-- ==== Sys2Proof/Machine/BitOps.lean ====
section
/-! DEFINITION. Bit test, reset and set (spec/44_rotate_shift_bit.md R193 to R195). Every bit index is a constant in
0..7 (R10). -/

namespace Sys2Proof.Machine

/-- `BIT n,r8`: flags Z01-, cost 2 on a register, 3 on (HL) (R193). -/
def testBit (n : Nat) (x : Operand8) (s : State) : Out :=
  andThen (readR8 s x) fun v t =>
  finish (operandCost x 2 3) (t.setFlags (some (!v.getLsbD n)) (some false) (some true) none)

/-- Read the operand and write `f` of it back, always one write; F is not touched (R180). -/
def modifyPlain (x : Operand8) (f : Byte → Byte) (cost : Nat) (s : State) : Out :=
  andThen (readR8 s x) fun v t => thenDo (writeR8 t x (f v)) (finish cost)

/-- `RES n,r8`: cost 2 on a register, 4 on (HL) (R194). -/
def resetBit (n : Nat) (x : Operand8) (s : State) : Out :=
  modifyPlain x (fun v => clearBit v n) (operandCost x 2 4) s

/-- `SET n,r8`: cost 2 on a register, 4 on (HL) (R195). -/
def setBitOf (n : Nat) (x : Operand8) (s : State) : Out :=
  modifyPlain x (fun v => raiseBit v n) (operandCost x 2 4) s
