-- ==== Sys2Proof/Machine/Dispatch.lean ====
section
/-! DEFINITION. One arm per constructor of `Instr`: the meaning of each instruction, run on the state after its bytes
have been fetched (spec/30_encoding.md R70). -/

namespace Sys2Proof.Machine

◆ **Task instructions**
Return exactly the lines from the line holding "finish (operandCost x" to the last line of the data, with both of those lines included and nothing added.

◆ **Answer**
  finish (operandCost x 2 3) (t.setFlags (some (!v.getLsbD n)) (some false) (some true) none)

/-- Read the operand and write `f` of it back, always one write; F is not touched (R180). -/
def modifyPlain (x : Operand8) (f : Byte → Byte) (cost : Nat) (s : State) : Out :=
  andThen (readR8 s x) fun v t => thenDo (writeR8 t x (f v)) (finish cost)

/-- `RES n,r8`: cost 2 on a register, 4 on (HL) (R194). -/
def resetBit (n : Nat) (x : Operand8) (s : State) : Out :=
  modifyPlain x (fun v => clearBit v n) (operandCost x 2 4) s

/-- `SET n,r8`: cost 2 on a register, 4 on (HL) (R195). -/
def setBitOf (n : Nat) (x : Operand8) (s : State) : Out :=
  modifyPlain x (fun v => raiseBit v n) (operandCost x 2 4) s
-- ==== Sys2Proof/Machine/Dispatch.lean ====
section
/-! DEFINITION. One arm per constructor of `Instr`: the meaning of each instruction, run on the state after its bytes
have been fetched (spec/30_encoding.md R70). -/

namespace Sys2Proof.Machine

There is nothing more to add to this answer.